Gatlin claimed not to be bothered by the boos of the London crowd. "I tuned it out through the rounds and stayed the course,” he said. “I did what I had to do. The people who love me are here cheering for me and cheering at home.
Bolt congratulates Gatlin
Bolt congratulates Gatlin

“I’ve had many victories and many defeats down the years. It’s an amazing occasion. We’re rivals on the track but in the warm-down area we joke and have a good time. The first thing he [Bolt] did was congratulate me and say that I didn't deserve the boos. He’s an inspiration."

As you read this, you are already in the post-Bolt era, with only a 4 x 100m relay to come, which appeared in his schedule as a kind of insurance policy against defeat in the 100m. But this Saturday night shocker was his real departure from the lone-wolf world of sprinting, where he became the most globally recognised sportsman since Muhammad Ali, with a greater reach than a Tiger Woods or Michael Jordan.

In total, Bolt’s work in 100m and 200m World and Olympic finals since 2008 has consumed less than four minutes of the planet’s time. His brilliance has been meted out in 10secs and 20secs chunks, with a false start in 2011 in South Korea the only blemish. But in those bursts, spread across nine years, he has taken up permanent residence in the human imagination, as the embodiment of irresistible speed, packed into an endearing personality. His exuberance, and track devouring stride, have the been the biggest staging posts in world sport for almost a decade.
Gatlin bows down at Bolt's knees after the race
Gatlin bows down at Bolt's knees after the race

Bolt understood this dynamic. Asked this week how he hoped to see his final dash reported, he said: “Unbeatable. For me, that would be the biggest headline. Unbeatable. Unstoppable. Hear that guys? Jot it down.”

His valediction began shakily, with a first-round moan about the blocks, after he had spent the first 40 metres labouring, and looking around in a way that caught the attention of Michael Johnson, a former Olympic champion, who considered it a bad sign. "I think these are the worse blocks I’ve experienced. It was just not a smooth start,” Bolt said on Friday night. “I have to get this together. I have to get the start together because I can't keep doing this.”

There was enough in that verdict to confirm creeping anxiety. Bolt knew his best form was behind him. He was running from memory. Hanging on. A nine-year reign as champion sprinter is phenomenal. At 30, he was entitled to see shadows on the track, hear doubts in his head, feel the rumble of younger men.

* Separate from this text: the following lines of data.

/-- R53 and R70: the granted question sets the status of the span's legs and of the held entries that name the
node. -/
def readGrants (pe : PointsEntry) (s : State) : State :=
  let f (e : OwnClaim) (p : OwnPoints) : PtStatus :=
    if p.node ≠ pe.node then p.status
    else
      let g := grantedBy s.tli.addr pe e.seg p.pos
      if firmState e.st then
        match p.status, g with
        | .granted, false => .freed
        | .freed, true => .granted
        | st, _ => st
      else askedStatus p.status g
  s.setCe { s.ce with own := mapPoints f s.ce.own }

/-- R56: in POINTS_WAIT the commit test is made again when an entry of a node of the span has changed. -/
def commitOnNotice (n : Addr) (s : State) : State :=
  match s.ce.span with
  | none => s
  | some sp =>
    if sp.phase = .pointsWait ∧ (s.ce.own.filter (inSpan sp)).any (namesNode n) ∧ commitTest sp s then commit sp s
    else s

/-- The failed-points hold clears when its node shows any other state (R61). -/
def clearFailedHold (n : Addr) (s : State) : State :=
  if s.ce.failedHold = some n then testTrigger (s.setCe { s.ce with failedHold := none }) else s

/-- What the Claim Engine does with a changed points table entry. -/
def presentPoints (prev : Addr × AnswerCode) (pe : PointsEntry) (s : State) : State :=
  if pe.state = .failed then pointsFailed pe.node s
  else commitOnNotice pe.node (readGrants pe (answerForSpan prev pe (clearFailedHold pe.node s)))

/-- The last answer the node's entry held before the notice; none for an entry new to the table (R52). -/
def prevAnswer (n : Addr) (s : State) : Addr × AnswerCode :=
  match s.ov.pointsTab.find? (fun k => decide (k.node = n)) with
  | some k => (k.requester, k.code)
  | none => (0, .queued)

/-- A POINTS notice on a carriage node (R31). -/
def takePoints (src : Addr) (n : PointsNotice) (s : State) : State :=
  presentPoints (prevAnswer src s) (pointsEntryOf src n) (storePoints (pointsEntryOf src n) s)

/-- POINTS (R31): on a points node the frame is heard and not used (R185). -/
def execPoints (src : Addr) (n : PointsNotice) (s : State) : Host.Outcome State Fault Refusal :=
  .next (hear (addrOk src && n.wf) src .other (onKind .carriage (toView src (takePoints src n))) s)

/-! ## Refresh (R68) -/

/-- The entries a refresh carries: all but the TENTATIVE ones of a span whose announcement has not left. -/
def refreshEntries (s : State) : List OwnClaim :=
  match s.ce.span with
  | some sp => if sp.announced then s.ce.own else s.ce.own.filter (fun e => !inSpan sp e)
  | none => s.ce.own

/-- A complete refresh of the own claim list is queued (R68); with nothing to send the countdown restarts at once. -/
def refreshNow (s : State) : State :=
  let groups := chunk4 (refreshEntries s)
  if groups.isEmpty then s.setCe { s.ce with refresh := some 0, refreshOut := false }
  else
    let s1 := s.setCe { s.ce with refresh := none, refreshOut := false }
    let s2 := groups.foldl (fun t g =>
      offer .ce true .refresh (.claim (claimClass s) (cfg s).refresh (g.map itemOf)) t) s1
    settleRefresh (s2.setCe { s2.ce with refreshOut := true })

/-- REFRESH_EXPIRY (R68): the running countdown expires, and the own claim list is announced again. -/
def execRefreshExpiry (s : State) : Host.Outcome State Fault Refusal :=
  .next (onKind .carriage (fun s => if s.ce.refresh.isNone then s else refreshNow s) s)

end Sys2Proof.Machine
end

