-- ==== Sys2Proof/Machine/Docking.lean ====
section
/-! DEFINITION. The Dock Sequencer's commands (chapter 9): the jack switches and the two timeouts. The alignment check,
the start and the end of each motion are in Machine/Movement.lean. -/

namespace Sys2Proof.Machine

open Sys2Proof

/-- The jacks have reached the switch of the motion the drive commands (R162). -/
def motionDone (cmd : JackCmd) (pos : JackPos) : Bool :=
  (decide (cmd = .lower) && decide (pos = .down)) || (decide (cmd = .raise) && decide (pos = .up))

/-- What a new jack position does: it completes a docking, an undocking, or a motion that runs on in FAULT
(R158, R160, R162, R164). -/
def jacksMoved (s : State) : State :=
  match s.cs.state with
  | .docking => if s.ds.pos = .down then dockDone s else s
  | .undocking => if s.ds.pos = .up then undockDone s else s
  | .fault => if motionDone s.ds.cmd s.ds.pos then jacksOff s else s
  | _ => s

/-- JACK_POSITION_CHANGE (R155): the switch inputs as they now stand. -/
def execJackPositionChange (up down : Bool) (s : State) : Host.Outcome State Fault Refusal :=
  .next (onKind .carriage (fun s =>
    jacksMoved (s.setDs { s.ds with upInput := up, downInput := down, pos := jackPosOf up down })) s)

/-- DOCK_TIMEOUT (R159, R162): the running dock timer reaches the dock timeout. -/
def execDockTimeout (s : State) : Host.Outcome State Fault Refusal :=
  .next (onKind .carriage (fun s =>
    if s.ds.dockTimer.isSome then raiseFault .dockTimeout (jacksOff s) else s) s)

/-- UNDOCK_TIMEOUT (R161, R162): the running undock timer reaches the undock timeout. -/
def execUndockTimeout (s : State) : Host.Outcome State Fault Refusal :=
  .next (onKind .carriage (fun s =>
    if s.ds.undockTimer.isSome then raiseFault .undockTimeout (jacksOff s) else s) s)

end Sys2Proof.Machine
end

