-- ==== Sys2Proof/Machine/Reset.lean ====
section
/-! DEFINITION. The resets: POWER-ON, the RESET line, and STATION-RESET on a carriage node (R178, R179 and each chapter's
own table). STATION-RESET on a points node is in Machine/Points.lean. -/

namespace Sys2Proof.Machine

open Sys2Proof

/-! ## POWER-ON and the RESET line -/

/-- The Track Line Interface after POWER-ON: address and kind from the straps; an address of 0 holds the clash flag, and
the POSITION a carriage node queues is then discarded (R180, R120). -/
def powerTli (p : Pins) : Tli :=
  let t : Tli :=
    { State.reset.tli with addr := p.strapAddr.toNat, kind := p.strapKind, clash := decide (p.strapAddr.toNat = 0) }
  if p.strapKind = .carriage ∧ p.strapAddr.toNat ≠ 0 then t else { t with txq := [] }

/-- The points node's blocks after POWER-ON: listening in, the points as the locks show them, notices every 1,000 ms
(R80, R81, R84, R101). -/
def powerPoints (p : Pins) (s : State) : State :=
  let s1 := s.setSv { s.sv with listen := some 0 }
  let s2 := s1.setTs { s1.ts with state := stateOfLocks p.lockNormal p.lockReverse }
  s2.setPa { s2.pa with fault := faultOfLocks p.lockNormal p.lockReverse 0,
                        countdown := if s2.tli.clash then none else some 0 }

/-- The block right after its supply comes up, with the straps and inputs as they stand; the commands waiting outside
the part wait on (R179). DESIGN CHOICE (assumption 5). DESIGN CHOICE (assumption 6). DEDUCED (assumption 38). -/
def powerUp (p : Pins) (s : State) : State :=
  let s1 : State :=
    { State.reset with
      pending := s.pending
      tli := powerTli p
      ov := { State.reset.ov with listen := if p.strapKind = .carriage then some 0 else none }
      eu := { State.reset.eu with gust := p.gust }
      ds := { State.reset.ds with upInput := p.jackUp, downInput := p.jackDown, pos := jackPosOf p.jackUp p.jackDown }
      cs := { State.reset.cs with eStop := p.eStop, driveFault := p.driveFault }
      ts := { State.reset.ts with normalLock := p.lockNormal, reverseLock := p.lockReverse } }
  match p.strapKind with
  | .carriage => s1
  | .points => powerPoints p s1

/-- POWER_ON (R179). -/
def execPowerOn (p : Pins) (s : State) : Host.Outcome State Fault Refusal := .next (powerUp p s)

/-- RESET_LINE (R179): the RESET line acts as POWER-ON. -/
def execResetLine (p : Pins) (s : State) : Host.Outcome State Fault Refusal := .next (powerUp p s)

/-! ## STATION-RESET on a carriage node -/

/-- The orders are discarded without REPORTs: a span in flight ends without an abort, the claims that are not occupied
are released in the same step, and the slots empty (R6, R12, R40, R79). DEDUCED (assumption 27). -/
def discardOrders (s : State) : State :=
  let occ := occupied s
  let loose := (s.ce.own.map OwnClaim.seg).filter (fun g => decide (g ∉ occ))
  let s1 := orderLeaves (endSpan loose s)
  s1.setOs { s1.os with pending := none }

/-- The blocks' own state after STATION-RESET, the position and the own claims apart (R39, R40, R121, R143, R144, R155,
R178). -/
def resetBlocks (s : State) : State :=
  let s1 := s.setOv { claims := [], viewFull := false, pointsTab := [], posTab := [], listen := some 0 }
  let s2 := resetAttempts (s1.setCe
    { s1.ce with abort := none, abortCount := 0, clashMem := [], lostMem := [], exempt := false, triggered := false })
  let s3 := s2.setPu
    { s2.pu with lastCorrection := 0, tailMisses := 0, padRead := none, held := none, stillDist := 0,
                 deferral := s2.pu.deferral.filter (fun g => s2.ce.own.any (fun e => decide (e.seg = g))) }
  let s4 := s3.setEu
    { s3.eu with demand := 0, target := 0, permit := 0, stopTarget := none, padStop := false, exceed := 0, rest := false }
  clearConvoy (jacksOff s4)

/-- The countdown restarts at STATION-RESET, and a complete refresh is queued at once (R68, R79); it restarts again when the
frames of that refresh have gone. DEDUCED (assumption 55). -/
def refreshAtReset (s : State) : State :=
  let s1 := refreshNow s
  s1.setCe { s1.ce with refresh := some 0 }

/-- The state the Carriage Supervisor chooses (R178). -/
def chooseState (positional : Bool) (s : State) : State :=
  if positional || !s.pu.known then enterUnlocated s
  else if s.ds.pos = .up then enterState .ready s
  else enterParked s

/-- A carriage node after STATION-RESET (R178, R198): the interface first, then the REPORT, then the blocks.
DESIGN CHOICE (assumption 76). -/
def stationReset (s : State) : State :=
  let positional := s.cs.fault.any FaultRec.positional
  let s1 := resetReport .cs s
  let s2 := resetBlocks (discardOrders s1)
  let s3 := s2.setCs { s2.cs with watcher := none, fault := none, stopCond := none }
  let s4 := queuePosition (refreshAtReset (chooseState positional s3))
  if located s4 then inputFaults s4 else s4

/-- What the Carriage Supervisor does with a STATION-RESET (R178). -/
def takeStationReset (s : State) : State :=
  if s.pu.standstill then stationReset s else report .cs .stationReset (.refused .notStandstill) 0 s

/-- STATION_RESET (R178). -/
def execStationReset (src : Addr) (s : State) : Host.Outcome State Fault Refusal :=
  .next (onKind .carriage (deliver src .stationReset takeStationReset) s)

end Sys2Proof.Machine
end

Chief among those was Coleman, who inflicted Bolt’s first defeat in a World or Olympic semi-final with the fastest time of the round: 9.97secs. In that third semi, Bolt was forced to work uncommonly hard, chasing Coleman, rather than running him down. His running was laboured - strained. And as the pair crossed the line, Coleman flicked the master a look, as if to tell him his day had come.
 Bolt
Bolt finished third behind Gatlin and Coleman
A student still, at the University of Tennessee, this was Coleman’s first international competition, on his first visit to Europe. He is the next big star. There is hope too for Britain’s Reece Prescod, 21, who finished seventh.

Everyone’s favourite track villain, Gatlin, who has been in Bolt’s psychological grip, has never given up the fight, and was there again in eight, next to Yohan Blake, one of five from the London 2012 final who have tested positive for drugs.

This is the other story that ended here (the world will hope): the implausible spectacle of a sprint champion - the winner of three consecutive 100m-200m Olympic doubles - stepping away from global championships without a positive dope test against his name. If Bolt has raised track and field’s showbiz rating off its usual chart, his ‘clean’ medical history had kept the sport’s dignity just about alive.

Above all though this was a final look at a brilliant human talent who understood what the masses want - and how to give it to them. Incredibly, track and field is going to have to manage without him.  His defeat here only sharpens that loss, as does Gatlin’s victory, which few will want to celebrate.